In ‘Notes & News’ (p. 2) there was reference to a long article by Tom Crabtree in The Guardian. Then there were reports of how the ‘Love and Attraction’ conference at Swansea was moved, and how NUPE forced the conference organisers to eject Tom O’Carroll, who was also physically attacked. Also about how there was apparently much press hysteria, death threats, sackings, and a near riot in central London. After a meeting was planned at Conway Hall on Sep 19th, about 120 people, PIE members and press, went, ‘braving a barrage of abuse, blows and missiles rained on them by a crowd outside, at least partly organised by the National Front’ (p. 2).

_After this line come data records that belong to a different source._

-- ==== Sys2Proof/Tests/Slice0.lean ====
section
/-!
SUPPORT. Tests of the model: the smoke tests of WellFormed, and for every obligation with hypotheses a concrete state and
operands that meet them (test_<Obligation>...), with what the command then leaves. The expected values are the rules' own.
-/

open Sys2Proof Sys2Proof.Machine

namespace Sys2Proof.Tests

set_option Elab.async false

/-- The outcome is a next state of which `p` holds. -/
def after (o : Host.Outcome State Fault Refusal) (p : State → Bool) : Bool :=
  match o with
  | .next t => p t
  | .fault _ => false
  | .refused _ => false

/-- The outcome is the next state `t`. -/
def leads (o : Host.Outcome State Fault Refusal) (t : State) : Bool := after o (fun u => decide (u = t))

/-- A device in PREP, power state ACTIVE, with every supply on. -/
def prep : State := { State.reset with
  dev := .prep, objs := [], pcie := { PcieRec.rest with perst := true, served := true }, power := { PowerRec.rest with
    vmain := true, reference := true, green := true, hamlets := true, cellars := true } }

/-- The device in stroke 5 of rota 7, its ninth execution. -/
def run : State := { prep with dev := .run, phase := .rota 5, rota := 7, exec := 9, count := 5000 }

/-- Bytes `bs` at `a` as a memory. -/
def memAt (a : Nat) (bs : List Byte) : List Host.Cell := ((upFrom a bs.length).zip bs).filter (fun e => e.2 != 0)

/-! ## Ill-formed terms that the checks refuse -/

theorem test_ill_formed_stroke :
    Instr.wellFormed (.stroke ⟨[(1024, 0, 1)], [], []⟩) = false ∧
    Instr.wellFormed (.stroke ⟨[(0, 6, 1)], [], []⟩) = false ∧
    Instr.wellFormed (.stroke ⟨[(1023, 5, 1)], [], []⟩) = true := by decide

theorem test_ill_formed_window :
    Instr.wellFormed (.croftWindowWrite 0 0 0 0x20000000 [1]) = false ∧
    Instr.wellFormed (.croftWindowWrite 0 0 0 0x206000 [1, 2, 3]) = false ∧
    Instr.wellFormed (.nonBpLarderAccess 0 0 0 0x20000000 (.read 1)) = false ∧
    Instr.wellFormed (.nonBpLarderAccess 0 0 0 0 (.read 3)) = false ∧
    Instr.wellFormed (.regionWindowWrite 0 0 0x1000000 [1]) = false ∧
    Instr.wellFormed (.regionWindowWrite 0 0 0 []) = false ∧
    Instr.wellFormed (.bankViewWrite 0 0 0x2000 [1]) = false ∧
    Instr.wellFormed (.bankViewWrite 0 0 0 [1, 2, 3]) = false ∧
    Instr.wellFormed (.watchWindowWrite 0 0 0x2000000 [1]) = false ∧
    Instr.wellFormed (.watchWindowWrite 0 0 0 [1, 2, 3]) = false ∧
    Instr.wellFormed (.nonBpLarderAccess 0 0 0 0x1FFFFFFF (.write [1])) = true := by decide

theorem test_ill_formed_link :
    Instr.wellFormed (.tableEntryWrite .ring true 256) = false ∧
    Instr.wellFormed (.frameReceive 0 [⟨1, 0⟩, ⟨1, 0⟩] 0) = false ∧
    Instr.wellFormed (.prbsCheckerLock 0 0 []) = false ∧
    Instr.wellFormed (.globalContention 0 (0, 0) (0, 0)) = false ∧
    Instr.wellFormed (.frameReceive 0 [⟨1, 0⟩, ⟨2, 0⟩] 0) = true := by decide

theorem test_ill_formed_unit :
    Instr.wellFormed (.tallyFeed 0 0 [1, 2, 3]) = false ∧
    Instr.wellFormed (.coreAccessFault 0 .load 0x1000000000000) = false ∧
    Instr.wellFormed (.sensorRead ⟨[], [], [], 0, 0, 0, 0⟩) = false ∧
    Instr.wellFormed (.registerWrite .ring 0x2400 1 []) = false ∧
    Instr.wellFormed (.registerWrite .ring 0x2400 1 (List.replicate 33 0)) = false := by decide

theorem test_ill_formed_ring_and_host :
    Instr.wellFormed (.read .primary ⟨[], false⟩) = false ∧
    Instr.wellFormed (.writeObject .primary ⟨[], false⟩) = false ∧
    Instr.wellFormed (.broadcastWrite ⟨[], false⟩) = false ∧
    Instr.wellFormed (.assign .primary ⟨[], false⟩) = false ∧
    Instr.wellFormed (.mread .primary ⟨[], false⟩) = false ∧
    Instr.wellFormed (.mwrite .primary ⟨[], false⟩) = false ∧
    Instr.wellFormed (.frameForward .primary ⟨[], false⟩) = false ∧
    Instr.wellFormed (.ringFrameDiscard .branch ⟨[], false⟩) = false ∧
    Instr.wellFormed (.bar0Access 0x4000000 (.read 1)) = false ∧
    Instr.wellFormed (.bar0Access 0 (.read 0)) = false ∧
    Instr.wellFormed (.bar0Access 0 (.read 4097)) = false ∧
    Instr.wellFormed (.bar0Access 0 (.write [])) = false ∧
    Instr.wellFormed (.octetDataWrite 1024 32 [1]) = false ∧
    Instr.wellFormed (.octetDataWrite 1024 0 []) = false ∧
    Instr.wellFormed (.bar2Access 0x1000000000 (.read 1)) = false ∧
    Instr.wellFormed (.bar2Access 0 (.write [])) = false := by decide

/-! ## Witnesses: states that meet the premises of each statement, with what the command then does -/

theorem test_StepIsTheFrontCommand :
    State.reset.pending = [] ∧
    leads (step { State.reset with pending := [.vstbyGood, .crystalTimeout] })
      { State.reset with pending := [.crystalTimeout] } = true ∧
    leads (step State.reset) State.reset = true := by decide +kernel

theorem test_FusesAndQueueKept :
    after (step { run with pending := [.stroke .none, .rotaBoundary] }) (fun t =>
      t.fuse == run.fuse && t.pending == [.rotaBoundary]) = true := by decide +kernel

theorem test_MemoryStaysCanonical :
    run.memWf = true ∧
    run.canonical = true ∧
    after (step { run with pending := [.sheetRaise .ring 0 1] }) (fun t => t.canonical) = true ∧
    after (step { run with pending := [.croftWindowWrite 1024 0 0 0x206000 [1]] }) (fun t => t.memWf) = true := by
  decide +kernel

theorem test_RefusedWriteChangesNothing :
    prep.reachedBy .ring = true ∧
    objSubs 0x0FFF = none ∧
    (objSubs 0x2400).isSome = true ∧
    (objSubs 0x2400).bind (findSub 0x40) = none ∧
    (objRow 0x2400 4).map SubRow.acc = some .ro ∧
    (objRow 0x4800 4).map SubRow.size = some 4 ∧
    leads (exec (.registerWrite .ring 0x0FFF 1 [1]) prep) (prep.bump 0x1010 0xB) = true ∧
    leads (exec (.registerWrite .ring 0x2400 0x40 [1]) prep) (prep.bump 0x1010 0xB) = true ∧
    leads (exec (.registerWrite .ring 0x2400 4 [0, 0, 0, 0, 0, 0, 0, 0]) prep) (prep.bump 0x1010 0xB) = true ∧
    leads (exec (.registerWrite .ring 0x4800 4 [0, 8]) prep) (prep.bump 0x1010 0xB) = true := by decide +kernel

theorem test_AccessCodes_w1c :
    prep.reachedBy .bar0 = true ∧
    (objRow 0x2101 5).map (fun r => (r.acc, r.size)) = some (.w1c, 1) ∧
    leads (exec (.registerWrite .bar0 0x2101 5 [6]) (prep.setObj 0x2101 5 3))
      ((prep.setObj 0x2101 5 3).viaAnswer .bar0 1 6 (prep.setObj 0x2101 5 1)) = true := by
  decide +kernel

theorem test_AccessCodes_rw :
    prep.reachedBy .ring = true ∧
    (⟨0x2403, 1, 0x10, 4, 4, 0, 2 ^ 64 - 1, false, 64⟩ : StoredRow) ∈ storedRows ∧
    (⟨0x4800, 1, 0x10, 4, 4, 1024, 16777216, false, 32⟩ : StoredRow) ∈ storedRows ∧
    (⟨0x4800, 1, 0x10, 4, 4, 1024, 16777216, false, 32⟩ : StoredRow).takes 1023 = false ∧
    leads (exec (.registerWrite (.mirror 1088) 0x2307 1 [255, 255]) prep)
      (prep.viaAnswer (.mirror 1088) 2 0xFFFF (prep.setObj 0x2307 1 1023)) = true ∧
    leads (exec (.registerWrite .ring 0x2403 4 [1, 2, 3, 4, 5, 6, 7, 8]) prep)
      (prep.setObj 0x2403 4 0x0807060504030201) = true ∧
    leads (exec (.registerWrite .ring 0x4800 4 [0, 4, 0, 0]) prep) (prep.setObj 0x4800 4 1024) = true ∧
    leads (exec (.registerWrite .ring 0x4800 4 [0, 0, 0, 1]) prep) (prep.setObj 0x4800 4 16777216) = true ∧
    leads (exec (.registerWrite .ring 0x4800 4 [255, 3, 0, 0]) prep) (prep.bump 0x1010 0xB) = true ∧
    leads (exec (.registerWrite .ring 0x4800 4 [1, 0, 0, 1]) prep) (prep.bump 0x1010 0xB) = true := by decide +kernel

/-- What a dictionary read gives and leaves, as data that can be compared. -/
def readsAs (s : State) (i sub : Nat) (t : State) (v : Nat) : Bool :=
  match s.dictRead i sub with
  | .ok r => decide (r = (t, v))
  | .error _ => false

theorem test_AccessCodes_read :
    prep.standbyRefuses 0x2401 = false ∧
    (objRow 0x2401 5).map SubRow.acc = some .wo ∧
    (objRow 0x4804 1).map SubRow.acc = some .rw ∧
    (objRow 0x4000 0xB).map SubRow.acc = some .rc ∧
    isWander 0x4000 0xB = false ∧
    readsAs prep 0x2401 5 prep 0 = true ∧
    readsAs (prep.setObj 0x4804 1 9) 0x4804 1 (prep.setObj 0x4804 1 9) 9 = true ∧
    highestRow 0x4000 0xB = false ∧
    readsAs (prep.setObj 0x4000 0xB 9) 0x4000 0xB prep 9 = true ∧
    highestRow 0x2120 0xF = true ∧
    readsAs ((prep.setObj 0x2120 0xF 99).setObj 0x2120 1 60) 0x2120 0xF ((prep.setObj 0x2120 0xF 60).setObj 0x2120 1 60)
      99 = true := by decide +kernel

/-- A device in RUN with rotas of 1,024 strokes and a commit lag of 1. -/
def lockstep : State := ((run.setObj 0x2400 1 1024).setObj 0x2400 2 1)

/-- At the boundary, with the window of the rota before it decided by bell byte `b`. -/
def atBoundary (b : Option (BitVec 8)) : State := { lockstep with
  phase := .boundary, bell := { BellUnit.rest with windows := [⟨8, 6, 1024, [], [], none, b⟩] } }

theorem test_StrokesOfRotaAndFallow :
    lockstep.clocked = true ∧
    lockstep.phase = .rota 5 ∧
    (lockstep.quiet .none = true ∧ prep.quiet .none = true ∧ { lockstep with phase := .fallow 63 64 }.quiet .none = true) ∧
    (lockstep.strokeRuns = true ∧ { lockstep with phase := .boundary }.strokeRuns = false) ∧
    after (exec (.stroke .none) lockstep) (fun u => u.count == 5001 && u.phase == .rota 6) = true ∧
    after (exec (.stroke .none) { lockstep with phase := .rota 1023 }) (fun u => u.phase == .boundary) = true ∧
    after (exec (.stroke .none) prep) (fun u => u.count == 1 && u.phase == .idle) = true ∧
    after (exec (.stroke .none) { lockstep with phase := .fallow 63 64 }) (fun u =>
      u.count == 5001 && u.phase == .fallow 64 64) = true ∧
    after (exec .fallowEnd { lockstep with phase := .fallow 64 64 }) (fun u =>
      u.phase == .rota 0 && u.rota == 7 && u.exec == 10 && u.count == 5000 && u.dev == .run) = true := by
  decide +kernel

On p. 3, there were letters from a John Page (who talked about living in ‘an age of utter barbarism which has been created largely by Christianity and Judaism combined’), an A. Paedophile (which included ‘Let us not equate “paedophile” with “child molester”. True paedophiles love all people, and especially the youngsters.’; and ‘I contribute to the NSPCC’) and a Nicholas J. Ferguson, London (who wrote ’One of the self-made ‘rules’ of responsible paedophiles is not to ‘share their young friends around’’. So no pooling of photographs, collections of diaries or letters) (p. 3).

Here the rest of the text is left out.